Lactate of ammonia has the formula NH₄C₃H₅O₃. Uric acid, C₅H₄N₄O₃, contains a much higher percentage of nitrogen. It could be produced from lactate of ammonia by the condensation of the nitrogen-containing nucleus and the addition of a sufficient amount of oxygen to complete the oxidation of the superfluous carbon and hydrogen into carbonic acid and water. It is of little interest to count the number of atoms concerned in this process. If a bird be fed upon urea, or even upon various salts of ammonia, its liver will change them into uric acid. Lactate of ammonia is the nitrogen-containing compound with which the liver has normally to deal. It can handle almost any other combination of nitrogen with equal ease. In the protoplasm of the liver the atoms in the molecule of lactate of ammonia are rearranged. The molecules are condensed; water is set free; oxidation occurs. It seems almost as if molecules, when in contact with protoplasm, lose their individuality. Their atoms fall into new groups. Chains which the chemist finds so difficult to break—chains from which he can remove a link only by insinuating another and a stronger—are, when in contact with protoplasm, groups of isolated links. The links rearrange themselves. They join into new circlets, larger, smaller, more open, closer. As grains of sand on a metal plate group themselves in harmony with the vibrations caused in the plate by drawing a violin bow across it, so the atoms answer to the forces which set protoplasm vibrating. There is no waste of force. The chemist may need to enclose sawdust and lime in a crucible heated in an electric furnace if he wishes to compel them to combine as carbide. He supplies energy enormously in excess of the amount which the new compound will lock up. Under the influence of protoplasm the reactions which occur are exactly proportional to the amount of energy supplied. Or, if it be a reaction by means of which energy is set free, it occurs spontaneously. No energy is absorbed in setting it going. All the energy liberated is effective. The chemist very frequently needs to heat a substance in order to cause it to decompose, even though it be falling from a less stable to a more stable state.

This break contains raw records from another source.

-- ==== Sys2Proof/Machine/Tick.lean ====
section
/-!
DEFINITION. One tick of 781.25 ps with no command or event: the counters that run by themselves (R95, R97, R101), whether a swap
takes place at a boundary (R87), the peer-delay requests of the PTP ports (R363), a POWER_DOWN that waits (R429), the steps of a warm
start (R410), and packets that wait for room in
the live area (R394).
-/
namespace Sys2Proof.Machine

/-- Ticks of the tick clock in one crystal cycle of 25 ns (R94). -/
def crystalTicks : Nat := 32

/-- What a tick adds to device time: the increment under the PLL; a whole crystal cycle at once while it is unlocked; a
free amount on the RC oscillator after XO_STOP, whose rate the spec does not state.
DESIGN CHOICE, safe (log 46); DEDUCED, unsafe (log 47). -/
def State.devStep (s : State) : Int :=
  if !s.clk.started then 0
  else if s.clk.pllLocked then s.increment
  else if s.clk.xoStop then s.freeValue
  else if (s.clk.now + 1 - s.clk.unlockAt) % crystalTicks = 0 then crystalTicks * s.increment
  else 0

/-- The clocks move on by a tick.
DESIGN CHOICE, safe (log 1). -/
def State.tickClock (s : State) : State :=
  let d := s.devStep
  let s' := if s.clk.started && !s.clk.pllLocked && s.clk.xoStop then s.freeNext else s
  let lockedTicks := s.clk.state == .locked
  s'.onClk fun c =>
    { c with now := c.now + 1,
             tickCount := if c.pllLocked then wrap 64 (c.tickCount + 1) else c.tickCount,
             devTime := (c.devTime + d).toNat,
             rateSum := if lockedTicks then c.rateSum + c.rate else c.rateSum,
             rateTicks := if lockedTicks then c.rateTicks + 1 else c.rateTicks }

/-- One tick passes.
DESIGN CHOICE, safe (log 1). -/
def tick (s : State) : State := ([0, 1].foldl State.askPeer s.tickClock).decideSwap.powerDownStep.warmStep.takeWaiting

end Sys2Proof.Machine
end

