/-! ## Check units, scrubbing and the retention banks (chapter 15) -/

/-- R382, R383, R388, R389, R390, R395. A scan of a general unit ends with all its bytes folded in, or stops on an uncorrectable word. The
scrubber counts a correction of one symbol that it wrote back and nothing for one that a functional write overtook, marks and counts a
word with two wrong symbols, and skips histogram rows that hold nothing; its last word ends a pass. A failed bank's recopy is asked of the
arbiter once a second and given up after the third failure; a
keeper domain's fault takes its two banks out. MEMORY_STATUS and CHECK_UNIT report, and clear or write what their fields name.
Where the spec is open it rests on log entries 103, 104, 106, 107. -/
def Obligations.MemoriesAreCheckedAndCounted : Prop :=
  (∀ (u : Nat) (b : List Byte) (ue : Bool) (s : State), u < s.integrity.units.length →
    let x := s.unit u
    let fits := if ue then b.length < x.length else b.length = x.length
    (¬ (20 ≤ u ∧ u < 24 ∧ x.mode = 2 ∧ fits) → exec (.checkUnitScanDone u b ue) s = .next s) ∧
    (20 ≤ u → u < 24 → x.mode = 2 → fits → ∃ t, exec (.checkUnitScanDone u b ue) s = .next t ∧
      t.unit u = { x with running := crcRun x.alg x.running b, count := wrap 32 (x.count + b.length), mode := 0, done := !ue,
                          memUe := ue } ∧
      (∀ k, k ≠ u → t.unit k = s.unit k) ∧ t = { s with integrity := { s.integrity with units := t.integrity.units } })) ∧
  (∀ (row region word : Nat) (res : ScrubResult) (s : State), regionCount row ≤ region ∨ regionWords row region ≤ word →
    exec (.scrubWord row region word res) s = .next s) ∧
  (∀ (row region word sym : Nat) (s : State), region < regionCount row → word < regionWords row region →
    (word + 1 ≠ regionWords row region → ∀ w,
      exec (.scrubWord row region word ⟨[], w⟩) s = .next s ∧ exec (.scrubWord row region word ⟨[sym], false⟩) s = .next s ∧
      (row = 1 → s.histWordHeld region word = false → ∀ l, exec (.scrubWord row region word ⟨l, w⟩) s = .next s)) ∧
    (word + 1 = regionWords row region → ∀ w, ∃ t, exec (.scrubWord row region word ⟨[], w⟩) s = .next t ∧
      t.memRegion row region = { s.memRegion row region with ceLastPass := (s.memRegion row region).ceThisPass, ceThisPass := 0,
                                                             passes := wrap 32 ((s.memRegion row region).passes + 1) } ∧
      t = { s with integrity := { s.integrity with regions := t.integrity.regions } }) ∧
    ((row = 1 → s.histWordHeld region word = true) →
      (∃ t, exec (.scrubWord row region word ⟨[sym], true⟩) s = .next t ∧
        (t.memRegion row region).ce = satInc 32 (s.memRegion row region).ce ∧ (t.memRegion row region).lastCe = word ∧
        (t.memRegion row region).ue = (s.memRegion row region).ue ∧
        t = { s with integrity := t.integrity, fabric := t.fabric, health := t.health }) ∧
      (∀ sym2 w, ∃ t, exec (.scrubWord row region word ⟨[sym, sym2], w⟩) s = .next t ∧
        (t.memRegion row region).ue = satInc 32 (s.memRegion row region).ue ∧ (t.memRegion row region).ueSeen = true ∧
        (t.memRegion row region).lastUe = word ∧ (t.memRegion row region).ce = (s.memRegion row region).ce ∧
        t.nvm = s.nvm ∧ t.sets = s.sets))) ∧
  (∀ (b : Nat) (good : Bool) (s : State),
    (1 < b ∨ (s.bank b).inService = true ∨ (s.bank b).gaveUp = true ∨
      s.clk.now < (s.bank b).outAt + 1280000000 * ((s.bank b).failedTries + 1) → exec (.journalRecopyTry b good) s = .next s) ∧
    (b ≤ 1 → (s.bank b).inService = false → (s.bank b).gaveUp = false →
      (s.bank b).outAt + 1280000000 * ((s.bank b).failedTries + 1) ≤ s.clk.now →
      (s.underway 0x06 (2 + b) = false → s.arbiterFull 0 = false → ∃ t, exec (.journalRecopyTry b good) s = .next t ∧
        t.health.queue = s.health.queue ++ [Activity.recopy b] ∧ t = { s with health := { s.health with queue := t.health.queue } }) ∧
      ((∃ a ∈ s.health.running, a.code = 0x06 ∧ a.target = 2 + b) →
        ∃ t, exec (.journalRecopyTry b good) s = .next t ∧ t.bank (1 - b) = s.bank (1 - b) ∧
          (good = true ∧ (s.bank b).keeperFault = false ∧ (s.bank (1 - b)).inService = true →
            t.bank b = { s.bank b with inService := true, failedTries := 0, bad := (s.bank (1 - b)).bad, frozen := none }) ∧
          (good = false ∨ (s.bank b).keeperFault = true ∨ (s.bank (1 - b)).inService = false →
            t.bank b = { s.bank b with failedTries := (s.bank b).failedTries + 1, gaveUp := decide (3 ≤ (s.bank b).failedTries + 1) }) ∧
          (∀ a ∈ t.health.running, a.scope ≠ scopeCommand) ∧ t.host.journal.live = s.host.journal.live ∧
          t = { s with health := t.health, host := t.host, out := t.out }))) ∧
  (∀ (b : Nat) (present : Bool) (s : State),
    (1 < b → exec (.keeperDomainFault b present) s = .next s) ∧
    (b ≤ 1 → ∃ t, exec (.keeperDomainFault b present) s = .next t ∧ (t.bank b).keeperFault = present ∧
      t.bankUp b = !present ∧ (present = true → (t.bank b).inService = false) ∧
      (present = false → (t.bank b).inService = (s.bank b).inService) ∧ t.bank (1 - b) = s.bank (1 - b) ∧
      t.bankUp (1 - b) = s.bankUp (1 - b) ∧ t.nvm.records = s.nvm.records ∧
      t = { s with host := t.host, nvm := t.nvm, out := t.out })) ∧
  (∀ (c : Cmd) (s : State), Accepted memoryStatusInfo c s →
    let r := s.memRegion (u8 c.payload 0) (u16 c.payload 2)
    (u8 c.payload 4 = 0 → ∃ t, exec (.memoryStatus c) s = .next t ∧ Finished 0x0A04 c (s.block 0 0 r.ue) r.bytes s t ∧
      t = { s with host := t.host }) ∧
    (u8 c.payload 4 = 1 → ∃ t, exec (.memoryStatus c) s = .next t ∧
      t.memRegion (u8 c.payload 0) (u16 c.payload 2) = { r with ueSeen := false } ∧
      Finished 0x0A04 c (s.block 0 0 r.ue) ({ r with ueSeen := false }).bytes s t ∧
      t = { s with host := t.host, integrity := { s.integrity with regions := t.integrity.regions } })) ∧
  (∀ (c : Cmd) (s : State), Accepted checkUnitInfo c s → unitWrites c.payload = false → ∃ t, exec (.checkUnitRead c) s = .next t ∧
    Finished 0x0A05 c (s.block 0 0 (s.unit (u8 c.payload 0)).count) (s.unitBlock (u8 c.payload 0)) s t ∧
    t = { s with host := t.host }) ∧
  ∀ (c : Cmd) (s : State), Accepted checkUnitInfo c s → unitWrites c.payload = true → let p := c.payload
    u8 p 0 < s.integrity.units.length → 20 ≤ u8 p 0 ∧ ((s.unit (u8 p 0)).mode = 0 ∨ (s.unit (u8 p 0)).mode ≠ 1 ∧ (s.unit (u8 p 0)).mode ≠ 2) ∧
    ∃ t d, exec (.checkUnitWrite c) s = .next t ∧ Finished 0x0A05 c (s.block 0 0 0) d s t ∧
      t.unit (u8 p 0) = { mode := u8 p 17, alg := u8 p 18, done := false, memUe := false, source := u8 p 20, running := u64 p 24,
                          start := u32 p 32, length := u32 p 36, count := 0 } ∧
      (∀ k, k ≠ u8 p 0 → t.unit k = s.unit k) ∧
      t = { s with host := t.host, integrity := { s.integrity with units := t.integrity.units } }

Vital chemistry and mineral chemistry are so widely different in their methods that one is tempted to think of them as different in kind. We find it very difficult to look at both from the same point of view. Men’s minds are preoccupied with the things that they have to do for themselves. The chemistry of the laboratory is seen as a science circumscribed by the laboratory walls. If it were possible to stand outside, it would be evident that it is only a part of the science of molecular change. Matter changes its state under the influence of force. Many rearrangements are effected by the chemist which do not occur in nature. He has an almost infinite range of action. Yet many of the rearrangements of matter and force which are occurring in the dandelion on his window-sill (if the fumes of sulphuretted hydrogen have not killed it) he is unable to reproduce. It is largely a question of waste. Nature works with greater precision than the chemist; but the chemist could do all that Nature does if he had but the same control of force.